Enable server-side encryption for backups¶
Encrypting database backups is done separately for physical and logical backups. Physical backups are encrypted if data-at-rest encryption is turned on. Logical backups need to be encrypted on the cloud.
There is a possibility to enable server-side encryption for backups stored on S3. Starting from the version 1.15.0, the Operator supports Server Side Encryption either with AWS Key Management Service (KMS) , or just encrypt/decrypt backups with AES-256 encryption algorithm with any S3-compatible storage.

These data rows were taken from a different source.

-- ==== Sys2Proof/Certificates/Slice0/Obligations.lean ====
section
/-! DEFINITION. The statements. A statement about `exec` gives the whole next state, so that its frame (everything
the equation does not name is as before) is part of it; where a memory is written, the elements outside the
written ones are said to be as before. `st`s are response status bytes (30_encoding.md R101).

The statements speak of the spec's arguments of the step as the model holds them: the response in `resp` (log 6), the
platform's answers to coming appends in `outErr`, each append using one up (log 4), the port (log 13), the stages of
BCLOSE as steps (log 7). -/

open Sys2Proof Sys2Proof.Machine

/-! ## Encoding and decoding -/

/-- Every command, with any operands, and every other instruction whose operands are in range, is what its own
encoding decodes to (30_encoding.md R100, R102, R104, R111 to R119). -/
def Obligations.DecodeEncodeAgree : Prop :=
  ∀ i : Instr, isCommand i = true ∨ i.wf = true → decode (encode i) = some i

/-- An encoding that decodes is the one its instruction encodes to, so no two encodings share a meaning; only the
padding, which is zero to seven bits, has several (30_encoding.md R106, R117). -/
def Obligations.EveryEncodingHasOneReading : Prop :=
  ∀ (c : Code) (i : Instr), decode c = some i → i ≠ .fPadding → encode i = c

/-- The sink operations that carry a field write exactly the bits of the field's encoding (30_encoding.md R111 to
R117, 46_closeblock_emit.md R340 to R349). -/
def Obligations.EmittedFieldsAreTheirEncodings : Prop :=
  (∀ (i : Instr) (ops : List SinkOp), blockFieldOps i = some ops →
      ops.flatMap SinkOp.wire = fieldWire (encode i))
  ∧ (∀ level : BitVec 4, (headerOps level.toNat).flatMap SinkOp.wire = fieldWire (encode (.fHeader level)))
  ∧ endMarkerOps.flatMap SinkOp.wire = fieldWire (encode .fEndMarker)
  ∧ (∀ crc : U32, (crcOps crc.toNat).flatMap SinkOp.wire = fieldWire (encode (.fStreamCrc crc)))
  ∧ (∀ (w : BitVec 5) (v : BitVec 24), fieldWire (encode (.fLogRecord w v)) = wireBits 5 w.toNat ++ wireBits 24 v.toNat)

/-- Words written out from 30_encoding.md R100 and R102 decode to the commands they stand for. -/
def Obligations.SampleWordsDecode : Prop :=
  decodeCommand 0x010000000000000000#72 = .ok .reset
  ∧ decodeCommand 0x02000000000000000A#72 = .ok (.csrw 0 10)
  ∧ decodeCommand 0x100000001800314159#72 = .ok (.wbitsR 24 0x314159)
  ∧ decodeCommand 0x1A0000000000000013#72 = .ok (.wunaryD 19)
  ∧ decodeCommand 0x230000000200000000#72 = .ok (.logrd 2)
  ∧ decodeCommand 0x2B0000000019939B6B#72 = .ok (.crcfold 0x19939B6B)
  ∧ decodeCommand 0x310000000100000001#72 = .ok (.bwrite 1 1)
  ∧ decodeStage 3#4 = some .stBwt
  ∧ decodeField .header 32 0x425A6839 = some (.fHeader 9)
  ∧ decodeField .lenDelta 5 0b11110 = some (.fLenDelta true 2)

/-! ## The step -/

/-- A step runs the command that stands at the port, which leaves the port as it does, or, while CLOSING, the
stage STAGE names (10_state.md R41, 46_closeblock_emit.md R330). The other two clauses are the model's choice: a field of
the bitstream that stands at the port is run as an instruction (log 9; the port itself is log 13), and the host's bytes
for IN that stand there change IN and nothing else, no instruction being run (log 3). -/
def Obligations.StepRunsTheDecodedInstruction : Prop :=
  (∀ (s : State) (w : CommandWord) (rest : List Slot) (i : Instr),
      s.phase ≠ .closing → s.port = .command w :: rest → decode (.port (.command w)) = some i →
      (s.fatal = false ∨ opOf w = 0x01#8 ∨ opOf w = 0x03#8) →
      step s = exec i { s with port := rest, resp := none })
  ∧ (∀ (s : State) (f : FieldKind) (nbits bits : Nat) (rest : List Slot) (i : Instr),
      s.phase ≠ .closing → s.port = .field f nbits bits :: rest → decode (.port (.field f nbits bits)) = some i →
      step s = exec i { s with port := rest, resp := none })
  ∧ (∀ (s : State) (i : Instr), s.phase = .closing → decode (.stage s.stage) = some i → step s = exec i s)
  ∧ (∀ (s : State) (off : Nat) (bytes : List Byte) (rest : List Slot),
      s.phase ≠ .closing → s.port = .input off bytes :: rest → Memory.wf s.inMem = true →
      ∃ m, step s = .next { s with port := rest, inMem := m }
        ∧ Memory.wf m = true
        ∧ ∀ j, Memory.get m j =
            if off ≤ j ∧ j < off + bytes.length ∧ j < s.inSize then bytes.getD (j - off) 0 else Memory.get s.inMem j)

/-- While CLOSING the port is held: what stands there has no effect on the step and stays; after CLOSING the oldest
command is examined under the state BCLOSE left (70_reset_and_hazards.md R441). -/
def Obligations.PortHeldWhileClosing : Prop :=
  (∀ (s t : State) (q : List Slot), s.phase = .closing → step s = .next t →
      step { s with port := q } = .next { t with port := q } ∧ t.port = s.port)
  ∧ (∀ (s : State) (w : CommandWord) (rest : List Slot), s.phase ≠ .closing → s.port = .command w :: rest →
      step s =
        match acceptCommand s.fatal w with
        | .ok i => exec i { s with port := rest, resp := none }
        | .error c => rejected { s with port := rest, resp := none } c)

/-- Every opcode outside the map is rejected with ILLEGAL_OP, and a command with a non-zero operand field it does
not use with BAD_OPERAND; nothing else changes (30_encoding.md R106). -/
def Obligations.ReservedWordsAreRejected : Prop :=
  ∀ (s : State) (w : CommandWord) (rest : List Slot),
    s.phase ≠ .closing → s.fatal = false → s.port = .command w :: rest →
    ((opOf w).toNat ∉
        [0x01, 0x02, 0x03, 0x10, 0x11, 0x12, 0x13, 0x14, 0x18, 0x19, 0x1A, 0x1B, 0x1C, 0x20, 0x21, 0x22, 0x23, 0x28,
          0x29, 0x2A, 0x2B, 0x30, 0x31, 0x32] →
      step s = ({ s with port := rest } : State).rejectedWith 0x01#8)
    ∧ ((opOf w).toNat ∈ [0x01, 0x14, 0x1C, 0x21, 0x22, 0x28, 0x2A, 0x32] → aOf w ≠ 0 ∨ bOf w ≠ 0 →
      step s = ({ s with port := rest } : State).rejectedWith 0x02#8)
    ∧ ((opOf w).toNat ∈ [0x03, 0x23, 0x30] → bOf w ≠ 0 →
      step s = ({ s with port := rest } : State).rejectedWith 0x02#8)
    ∧ ((opOf w).toNat ∈ [0x11, 0x12, 0x13, 0x19, 0x1A, 0x1B, 0x20, 0x29, 0x2B] → aOf w ≠ 0 →
      step s = ({ s with port := rest } : State).rejectedWith 0x02#8)

/-- While FATAL = 1 every word but RESET and CSRR is rejected with HALTED before any other check and changes nothing;
CSRR reads as ever (60_exceptions.md R382). -/
def Obligations.HaltedAfterFatalFault : Prop :=
  (∀ (s : State) (w : CommandWord) (rest : List Slot),
      s.phase ≠ .closing → s.fatal = true → s.port = .command w :: rest → opOf w ≠ 0x01#8 → opOf w ≠ 0x03#8 →
      step s = ({ s with port := rest } : State).rejectedWith 0x08#8)
  ∧ (∀ (s : State) (i : Instr), s.fatal = true → isCommand i = true → i ≠ .reset → (∀ a, i ≠ .csrr a) →
      exec i s = s.rejectedWith 0x08#8)
  ∧ (∀ (s : State) (a : U32), s.fatal = true → a.toNat ≤ 0x14 → ∃ v, exec (.csrr a) s = s.doneWith v)

/-! ## Outcomes -/

/-- A response is one of three: done; a rejection, value 0, no other change of state; a fatal fault, value 0, FATAL
set and the code in CAUSE (60_exceptions.md R370). -/
def Obligations.EveryResponseHasItsClass : Prop :=
  ∀ (i : Instr) (s t : State) (r : Response), s.resp = none → exec i s = .next t → t.resp = some r →
    r.st = 0#8
    ∨ (r.val = 0#32 ∧ r.st ∈ [0x01#8, 0x02#8, 0x03#8, 0x07#8, 0x08#8] ∧ t = { s with resp := some r })
    ∨ (r.val = 0#32 ∧ r.st ∈ [0x84#8, 0x85#8] ∧ t.fatal = true ∧ (s.fatal = false → t.cause = r.st - 0x80#8))

/-- Fatal entry: FATAL and CAUSE are set and the response is 0x80 + code; inside BCLOSE the closing ends with EMITTED
0, elsewhere PHASE stays; nothing else changes but the sinks, to which bytes and records were only added. A later
fault never changes CAUSE, and only RESET clears FATAL (60_exceptions.md R380, R381, R383). -/
def Obligations.FatalEntry : Prop :=
  (∀ (i : Instr) (s t : State), s.fatal = false → exec i s = .next t → t.fatal = true →
      (t.cause = 4#8 ∨ t.cause = 5#8)
      ∧ (s.phase = .closing → t.phase = .idle ∧ t.stage = 0#4 ∧ t.emitted = false)
      ∧ (s.phase ≠ .closing → t.phase = s.phase ∧ t.stage = s.stage ∧ t.emitted = s.emitted)
      ∧ t = { s with
          fatal := true, cause := t.cause, phase := t.phase, stage := t.stage, emitted := t.emitted
          resp := some ⟨0x80#8 + t.cause, 0#32⟩, rsCnt := t.rsCnt, rsPend := t.rsPend, out := t.out
          outErr := t.outErr, dsLog := t.dsLog, dsLogLen := t.dsLogLen }
      ∧ s.out <+: t.out ∧ s.dsLogLen ≤ t.dsLogLen
      ∧ (∀ j, j < s.dsLogLen → Memory.get t.dsLog j = Memory.get s.dsLog j))
  ∧ (∀ (i : Instr) (s t : State), s.fatal = true → exec i s = .next t → i ≠ .reset →
      t.fatal = true ∧ t.cause = s.cause)

/-! ## Reset and the CSR file -/

/-- RESET and power-on give the same registers, those of 10_state.md R55; RESET is accepted
while FATAL = 1, is the only instruction that clears FATAL, and waits at the port while CLOSING
(70_reset_and_hazards.md R410, R411). -/
def Obligations.ResetRestoresEveryRegister : Prop :=
  (∀ s : State, ∃ t, exec .reset s = .next t
    ∧ t.resp = some ⟨0#8, 0#32⟩
    ∧ ∀ r ∈ [t, State.reset],
      r.phase = .idle ∧ r.stage = 0 ∧ r.fatal = false ∧ r.full = false ∧ r.emitted = false ∧ r.cause = 0
      ∧ r.level = 9 ∧ r.iter = 4 ∧ r.rsCnt = 0 ∧ r.rsPend = 0 ∧ r.out = [] ∧ r.outLen = 0
      ∧ r.dsLogLen = 0 ∧ r.dsCrc = 0 ∧ r.dsSealed = false ∧ r.crcAcc = 0xFFFFFFFF#32 ∧ r.streamCrc = 0
      ∧ r.blockCrc = 0 ∧ r.rlLast = 0 ∧ r.rlRun = 0 ∧ r.regN = 0 ∧ r.rawCnt = 0 ∧ r.origPtr = 0 ∧ r.regK = 0
      ∧ r.regS = 0 ∧ r.regT = 0 ∧ r.regG = 0 ∧ r.zRun = 0 ∧ r.sinkSel = false)
  ∧ (∀ (i : Instr) (s t : State), exec i s = .next t → s.fatal = true → t.fatal = false → i = .reset)
  ∧ (∀ s t : State, s.phase = .closing → step s = .next t → t.port = s.port)

/-- CSRW: the checks in order, then the write; no other state changes. LEVEL takes its operand as signed and clamps it
to 1 to 9, ITER takes 1 to 255, STREAM_CRC anything; every other register is read-only (10_state.md R56, R44, R45,
60_exceptions.md R376). -/
def Obligations.CsrwChecksAndWrites : Prop :=
  (∀ (s : State) (a b : U32), s.fatal = false →
    exec (.csrw a b) s =
      if 0x14 < a.toNat then s.rejectedWith 0x02#8
      else if a.toNat = 1 ∧ ¬(1 ≤ b.toNat ∧ b.toNat ≤ 255) then s.rejectedWith 0x02#8
      else if a.toNat ≠ 0 ∧ a.toNat ≠ 1 ∧ a.toNat ≠ 5 then s.rejectedWith 0x07#8
      else if a.toNat ≠ 5 ∧ s.phase ≠ .idle then s.rejectedWith 0x03#8
      else if a.toNat = 0 then
        ({ s with level := BitVec.ofNat 4 (min 9 (max 1 b.toInt)).toNat } : State).doneWith 0
      else if a.toNat = 1 then ({ s with iter := BitVec.ofNat 8 b.toNat } : State).doneWith 0
      else ({ s with streamCrc := b } : State).doneWith 0)
  ∧ (∀ b : U32, 1 ≤ (min 9 (max 1 b.toInt)).toNat ∧ (min 9 (max 1 b.toInt)).toNat ≤ 9)
  ∧ State.reset.level = 9 ∧ State.reset.iter = 4

/-- CSRR answers the register of the CSR file, zero-extended, whatever FATAL and PHASE are, and changes nothing; a
number above 0x14 is BAD_OPERAND (10_state.md R57, R43, R46). OUTLEN is the length of OUT (log 17), LOGLEN a count
(log 18). -/
def Obligations.CsrrReadsTheFile : Prop :=
  ∀ s : State,
    (∀ a : U32, 0x14 < a.toNat → exec (.csrr a) s = s.rejectedWith 0x02#8)
    ∧ exec (.csrr 0x00) s = s.doneWith (BitVec.ofNat 32 s.level.toNat)
    ∧ exec (.csrr 0x01) s = s.doneWith (BitVec.ofNat 32 s.iter.toNat)
    ∧ exec (.csrr 0x02) s = s.doneWith
        (BitVec.ofNat 32
          ((if s.fatal then 1 else 0) + (if s.full then 2 else 0) + (if s.phase = .opened then 4 else 0)
            + (if s.emitted then 8 else 0) + (if s.sinkSel then 16 else 0) + (if s.dsSealed then 32 else 0)
            + (if s.regN = 0 ∧ s.rlRun = 0 then 64 else 0)))
    ∧ exec (.csrr 0x03) s = s.doneWith (BitVec.ofNat 32 s.cause.toNat)
    ∧ exec (.csrr 0x04) s = s.doneWith s.blockCrc
    ∧ exec (.csrr 0x05) s = s.doneWith s.streamCrc
    ∧ exec (.csrr 0x06) s = s.doneWith (BitVec.ofNat 32 s.regN.toNat)
    ∧ exec (.csrr 0x07) s = s.doneWith s.rawCnt
    ∧ exec (.csrr 0x08) s = s.doneWith (BitVec.ofNat 32 s.origPtr.toNat)
    ∧ exec (.csrr 0x09) s = s.doneWith (BitVec.ofNat 32 s.regS.toNat)
    ∧ exec (.csrr 0x0A) s = s.doneWith (BitVec.ofNat 32 s.regT.toNat)
    ∧ exec (.csrr 0x0B) s = s.doneWith (BitVec.ofNat 32 s.regG.toNat)
    ∧ exec (.csrr 0x0C) s = s.doneWith (BitVec.ofNat 32 s.regK.toNat)
    ∧ exec (.csrr 0x0D) s = s.doneWith
        (BitVec.ofNat 32
          (s.stage.toNat + 16 * (match s.phase with | .idle => 0 | .opened => 1 | .closing => 2)))
    ∧ exec (.csrr 0x0E) s = s.doneWith (BitVec.ofNat 32 (s.rsCnt.toNat + 256 * s.rsPend.toNat))
    ∧ exec (.csrr 0x0F) s = s.doneWith (BitVec.ofNat 32 s.out.length)
    ∧ exec (.csrr 0x10) s = s.doneWith (BitVec.ofNat 32 s.dsLogLen)
    ∧ exec (.csrr 0x11) s = s.doneWith s.dsCrc
    ∧ exec (.csrr 0x12) s = s.doneWith s.crcAcc
    ∧ exec (.csrr 0x13) s = s.doneWith (BitVec.ofNat 32 (80000 * s.level.toNat))
    ∧ exec (.csrr 0x14) s = s.doneWith (BitVec.ofNat 32 (100000 * s.level.toNat))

To enable server-side encryption for backups, use backup.storages.<storage-name>.s3.serverSideEncryption section in the deploy/cr.yaml
configuration file.
Encryption with keys stored in AWS KMS¶
To use the server-side AWS KMS encryption, specify the ID of your customer-managed key and other needed options as follows:
Set the following Custom Resource options in the deploy/cr.yaml
configuration file:
backup:
...
storages:
my-s3:
type: s3
s3:
bucket: my-backup-bucket
serverSideEncryption:
kmsKeyID: <kms_key_ID>
sseAlgorithm: aws:kms
Here <kms_key_ID>
should be substituted with the ID of your customer-managed key
stored in the AWS KMS. It should look similar to the following example value:
128887dd-d583-43f2-b3f9-d12036d32b12
.
You can avoid storing your kmsKeyID
in Custom Resource, and put it into a
dedicated Secrets object. Define your secret in YAML as follows:
apiVersion: v1
kind: Secret
metadata:
name: my-cluster-name-sse
type: Opaque
stringData:
KMS_KEY_ID: <kms_key_ID>
Here <kms_key_ID>
should be substituted with the ID of your customer-managed key
stored in the AWS KMS. It should look similar to the following example value:
128887dd-d583-43f2-b3f9-d12036d32b12
.
When the YAML file is ready, apply it to create the Secret:
$ kubectl create -f deploy/sse-secret.yaml
After creating the Secret, set the following Custom Resource options in the deploy/cr.yaml
configuration file:
secrets:
...
sse: my-cluster-name-sse
...
backup:
...
storages:
my-s3:
type: s3
s3:
bucket: my-backup-bucket
serverSideEncryption:
sseAlgorithm: aws:kms
Encryption with localy-stored keys on any S3-compatible storage¶
The Operator also supports server-side encryption with customer-provided keys that are stored on the client side. During the backup/restore process, encryption key will be provided by the Operator as part of the requests to the S3 storage, and the S3 storage will use them to encrypt/decrypt the data with the AES-256 encryption algorithm. This allows to use server-side encryption on S3-compatible storages different from AWS KMS (the feature was tested with the AWS and MinIO storages).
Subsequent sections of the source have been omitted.